At the Select Board meeting of September 30, 2024 there was much debate on whether to approve a reduced speed limit on Lovejoy Road. The reduced speed limit requires action by the Select Board and, because of conflicting positions, the decision was made to postpone a vote on this subject to the next meeting.

Here I want to provide some analytical support in favor of the reduced speed limits.

First, and foremost, thanks to crowdsourcing, Lovejoy Road is a demonstrable daily commute-time spillover roadway for I-93 commuter traffic. When there is congestion on I-93 (every working day, morning and evening), Lovejoy becomes a most popular diversion. Yet, while I-93 is a multi-lane limited-access expressway with guard rails and median-separated directions, Lovejoy has 11 crosswalks, 11 intersections, one park, a nearby golf course, and 100 homes (i.e., driveways), and plenty of children, young and senior pedestrians at all hours of the day. Lovejoy Road, in other words, is thickly-settled and, according to the Massachusetts manual called Procedures for Speed Zoning (revised September 2021), should be [ed.: emphasis] designated as a Safety Zone with a speed limit of 20mph.

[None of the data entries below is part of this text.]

/-- Checks 1 to 4 of R425. -/
def checkHeader (s : State) (b : List Byte) : Status :=
  if headerBad (cfgRadioMb s) b then .badField
  else if !imageSigned b then .unsigned
  else if (List.range 8).any fun d => imgStepping b / 2 ^ stepping d % 2 == 0 then .denied
  else if imgSvn b < s.nvm.otpFloor then .rollback
  else .ok

/-- Check 5 of R425 for the sections that `which` selects. -/
def digestsOk (b : List Byte) (which : Nat → Bool) : Bool :=
  (List.range (imgSections b)).all fun i => !which (secKind b i) ||
    wordsOf 4 (sha256 (imgBytes b (secOff b i) (secLen b i))) ==
      [secWord b i 2, secWord b i 3, secWord b i 4, secWord b i 5]

/-- An image checked whole (R425); bytes that could not be read: TIMEOUT (R427). -/
def checkImage (s : State) (b : List Byte) : Status :=
  if b.isEmpty then .timeout
  else match checkHeader s b with
    | .ok => if digestsOk b fun _ => true then .ok else .checkFailed
    | st => st

/-- The host's image as the ROM checks it at GO (R428): its header, and the section that the ROM runs; no byte
read: TIMEOUT. -/
def mboxStatus (s : State) (b : List Byte) : Status :=
  if b.isEmpty then .timeout
  else match checkHeader s b with
    | .ok => if digestsOk b (· == 1) then .ok else .checkFailed
    | st => st

/-! ### Boot configuration (R432) -/

/-- The defaults of R432. -/
def defaultConfig : List W64 :=
  [pack 64 [(32, 0x42434647)],
   pack 64 [(58, 8), (42, 0x3333), (16, 3)]] ++ List.replicate 30 0

/-- A copy is valid: MAGIC and the CRC over bytes 0–247. -/
def copyValid (c : List Byte) : Bool :=
  c.length == 256 && fld (leW64 c) 63 32 == 0x42434647 &&
    fld (leW64 (c.drop 248)) 63 32 == crc32c (c.take 248)

/-- SEQ of a copy. -/
def copySeq (c : List Byte) : Nat := fld (leW64 c) 31 0

/-- The valid copy with the higher SEQ. -/
def validCopy (n : Nvm) : Option (List Byte) :=
  match copyValid n.copyA, copyValid n.copyB with
  | true, true => some (if copySeq n.copyA ≥ copySeq n.copyB then n.copyA else n.copyB)
  | true, false => some n.copyA
  | false, true => some n.copyB
  | false, false => none

/-- The record of the next boot: the valid copy, or the defaults. -/
def nextConfig (n : Nvm) : List W64 :=
  match validCopy n with
  | some c => wordsOf 32 c
  | none => defaultConfig

/-- Bits set in a field. -/
def popcount (n v : Nat) : Nat := ((List.range n).filter fun i => v / 2 ^ i % 2 == 1).length

/-- A record breaks the map of R432: what the FL8 supplies itself is not looked at. -/
def configBad (ws : List W64) : Bool :=
  let w := wd ws 1
  let pair (v k : Nat) := v / 2 ^ (2 * k) % 4
  !([0, 4, 8, 12, 16].contains (fld w 62 58)) || popcount 16 (fld w 57 42) > 12 || fld w 41 40 > 2 ||
  fld w 31 16 == 0 || fld w 15 0 != 0 ||
  (List.range 8).any (fun k => fld w 39 32 / 2 ^ k % 2 == 1 &&
    (pair (fld w 31 16) k == 1 || pair (fld w 31 16) k == 2)) ||
  fld (wd ws 9) 63 32 != 0 || fld (wd ws 17) 63 32 != 0 ||
  (List.range 13).any (fun i => wd ws (18 + i) != 0) || fld (wd ws 31) 31 0 != 0

/-! ### Health entry (R420 step 1, R407) -/

/-- End cause of the boot from the marks of the health record (R407). -/
def endCause (r : HealthRec) : Nat :=
  if r.entries.isEmpty then 0
  else if r.clean then 1
  else match r.cause with
    | some c => c
    | none => if r.sag then 3 else 8

/-- The health record after step 1: incarnation raised, a new entry, the marks cleared. -/
def bootRecord (r : HealthRec) : HealthRec :=
  let inc := Nat.min 0xFFFFFFFF (r.incarnation + 1)
  let c := endCause r
  { r with
    incarnation := inc
    entries := ({ incarnation := inc, cause := c, counted := decide (3 ≤ c), stamp := none } ::
      r.entries).take 8
    clean := false, sag := false, cause := none }

def bootHealth (s : State) : State := setRec s (bootRecord s.nvm.health)

/-! ### Dies, memories, pace (R422, R26, R71) -/

/-- A die-level fault at boot: recorded and entered; what the die takes with it follows. -/
def noteDie (s : State) (d cause : Nat) : State :=
  let s := raise s { code := 0x040, severity := 4, die := d, d0 := cause }
  if s.hlt.hr.dies.contains d then s else setRec s { s.hlt.hr with dies := s.hlt.hr.dies ++ [d] }

/-- Units of a die fenced at boot with a cause (R71, R26, R135): not confirmed. -/
def bootFence (s : State) (us : List Nat) (cause : Nat) : State :=
  us.foldl (fun s u => if isFenced s u then s else fenceUnit s u .unconfirmed cause) s

/-- What a die with a die-level fault loses at boot (R406, R420 step 2). -/
def dropDie (s : State) (d : Nat) : State :=
  if d < 4 then bootFence (memoryOut s d) (dieUnits d) 7
  else if d = 4 || d = 5 then radioFenced s (d - 4)
  else if d = 7 then bootFence (memoryOut s d) (dieUnits d) 7
  else s

/-- Dies of a failed seam that take a die-level fault: both, or the other one beside ED0 (R422). -/
def seamVictims (n : Nat) : List Nat := [(seamDies n).1, (seamDies n).2].filter (· != 6)

def seamSt (s : State) (n : Nat) : Seam := tget {} s.pkg.seams n
def setSeam (s : State) (n : Nat) (v : Seam) : State :=
  { s with pkg := { s.pkg with seams := tset {} s.pkg.seams n v } }

/-- The order in which the dies are read at boot (R422), each over the first seam that trains and joins it to a die
already read: the die and the seam. -/
def readDies (failed : List Nat) : Nat → List Nat → List (Nat × Nat)
  | 0, _ => []
  | k + 1, known =>
    match (List.range 13).find? fun n => !failed.contains n &&
        known.contains (seamDies n).1 != known.contains (seamDies n).2 with
    | none => []
    | some n =>
      let d := if known.contains (seamDies n).1 then (seamDies n).2 else (seamDies n).1
      (d, n) :: readDies failed k (d :: known)

/-- The seam that reaches a die from ED0 (R422). -/
def reachSeam (failed : List Nat) (d : Nat) : Option Nat :=
  ((readDies failed 7 [6]).find? (·.1 == d)).map (·.2)

/-- Seams that count as failed at boot (R422): those that do not train, and those that reach a die of a wrong type. -/
def seamsFailed (o : BootObs) : List Nat :=
  o.seamFail ++ o.types.filterMap fun t => reachSeam o.seamFail t.1

/-- Step 3 of R423: a failed seam leaves a boot with Tacor and the sideband only. -/
def bootSeams (s : State) (failed : List Nat) : State :=
  (failed.filter (· < 13)).foldl (fun s n =>
    let s := setSeam s n { seamSt s n with failed := true }
    let s := raise s { code := 0x003, severity := 5, d0 := n }
    let s := (seamVictims n).foldl (fun s d => noteDie s d 0x003) s
    { s with boot := { s.boot with minimal := true } }) s

/-- Die of an LPDDR6 channel (R14). -/
def channelDie (c : Nat) : Nat := if c < 8 then 4 else if c < 16 then 5 else if c < 32 then 6 else 7

/-- A memory that failed training (R26): MEMORY_TRAINING, and what its die loses. -/
def memoryFailed (s : State) (d detail : Nat) : State :=
  let s := raise s { code := 0x004, severity := 4, die := d, d0 := detail }
  let s := memoryOut s d
  if d = 4 || d = 5 then radioFenced s (d - 4)
  else
    let s := dropDie (noteDie s d 0x004) d
    if d = 6 then { s with boot := { s.boot with minimal := true } } else s

/-- Densities, and the memories that fail training (R24, R26). A die whose channels differ (density 0)
counts as one whose channel failed. -/
def bootMemories (s : State) (o : BootObs) : State :=
  let s := { s with pkg := { s.pkg with
    density := (List.range 4).map fun i => o.density.getD i 0
    bondedOk := [true, true, true, true] } }
  let s := o.stackFail.foldl (fun s d => if d < 4 then memoryFailed s d d else s) s
  (List.range 4).foldl (fun s i =>
    let bad := o.channelFail.filter fun c => c < 48 && channelDie c == 4 + i
    match bad with
    | c :: _ => memoryFailed s (4 + i) c
    | [] => if o.density.getD i 0 = 0 then memoryFailed s (4 + i) (if i < 2 then 8 * i else 16 * (i - 1))
        else s) s

/-- Domains at boot (R71 step 1, R46): A, S and H domains at their ceiling; ED1's index 5 is held off. -/
def bootDomains (s : State) : State :=
  (List.range 96).foldl (fun s n =>
    setDomain s n { on := n != 95, vindex := ceilingIndex (domainClass n) }) s

/-- Step 2 of R71: every pace sensor against its siblings, sample after sample, with what R48 does at the tenth sample
in a row in which a sensor deviates. -/
def bootSensors (s : State) (readings : List (Nat × List Nat)) : State :=
  readings.foldl (fun s r =>
    if r.1 ≥ 96 || sensorCount r.1 = 0 || r.2.length != sensorCount r.1 then s
    else
      let s := modDomain s r.1 fun x => { x with deviation := countDeviations x.deviation r.2 }
      ((List.range r.2.length).filter fun i =>
        !(domain s r.1).excluded.contains i && tget 0 (domain s r.1).deviation i ≥ 10).foldl (fun s i =>
        excludeSensor s r.1 i) s) s

/-- Guaranteed pace of a class [Mbeat/s] (R45). -/
def guaranteedPace : VClass → Nat
  | .a => 1600 | .s => 1200 | .h => 1200 | _ => 0

/-- A domain whose measured pace at the ceiling is below 1.06 × the guaranteed pace of its class (R71 step 4). -/
def slowDomain (s : State) (n : Nat) : Bool :=
  let e := paceEntry (domain s n) (ceilingIndex (domainClass n))
  e.tag != 0 && e.pace * 100 < 106 * guaranteedPace (domainClass n)

/-- Step 4 of R71: the units of a slow domain are fenced; the equaliser, coding and beam units of a radio die have no
unit number, and their loss is the die's (R267). -/
def fenceSlow (s : State) (n : Nat) : State :=
  if (domainUnits n).isEmpty then (if domainClass n == .s then radioFenced s (domainDie n - 4) else s)
  else bootFence s (domainUnits n) 4

/-- Steps 2 to 4 of R71: sensors, pace tables tagged LIGHT, domains that are too slow. -/
def bootPace (s : State) (o : BootObs) : State :=
  let s := bootSensors s o.sensors
  let s := o.pace.foldl (fun s x =>
    if x.1 < 96 && x.2.1 ≤ ceilingIndex (domainClass x.1) && ceilingIndex (domainClass x.1) != 0 then
      modDomain s x.1 fun d => { d with
        table := tset {} d.table x.2.1
          { tag := 1, temp := Nat.min 255 x.2.2.2, pace := x.2.2.1 % 65536 }
        live := if x.2.1 = d.vindex then x.2.2.1 else d.live }
    else s) s
  let s := ((List.range 96).filter (slowDomain s)).foldl fenceSlow s
  (List.range 4).foldl (fun s d =>
    if (dieUnits d).all (isFenced s) && !s.hlt.hr.dies.contains d then noteDie s d 0x011 else s) s

/-- Step 5 of R71: the first energy window opens with no debt and with F = B, which leaves tenants nothing (R60). -/
def bootWindow (s : State) : State :=
  { s with pwr := { s.pwr with
    budget := s.pwr.cap, fixed := s.pwr.cap, precharge := 0, debt := 0, grant := 0, remaining := 0, windows := 1 } }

The regulation that sets Lovejoy Road at a 35mph speed limit (Special Speed Regulation #333), is undoubtedly obsolete. At almost 60-years old (dated 1966), it belongs to the era of the Volkswagen Beetle. But now-a-days pedestrians are towered by the extremely popular Ford series F150 trucks. They weight almost three times as much as the Beetle and have a blunt profile, a ghastly sentence for unfortunate pedestrians. Furthermore, it is reported (AAA, 2011) that the pedestrian fatality rate when the vehicle speed is 35mph is three times the fatality rate measured when the vehicle speed is 25mph.

In August 2023 the Select Board voted to adopt the Federal Highway Administration Vision Zero program and Lovejoy Road would likely be a first, and certainly most prominent, opportunity to deliver on the Vision Zero promise.

Jesse Jacobson
Andover

About the author: Even before graduating with a civil engineering degree, the author participated in a major forensic study of 10 fatal freeway crashes. After earning a PhD in Transportation Systems from MIT, he worked for a few years at a research unit of the US Department of Transportation. He was also briefly the subject-matter expert at USDOT for Right-Turn-on-Red. He works closely with George Thorlin, the founder of Andover Safe Streets.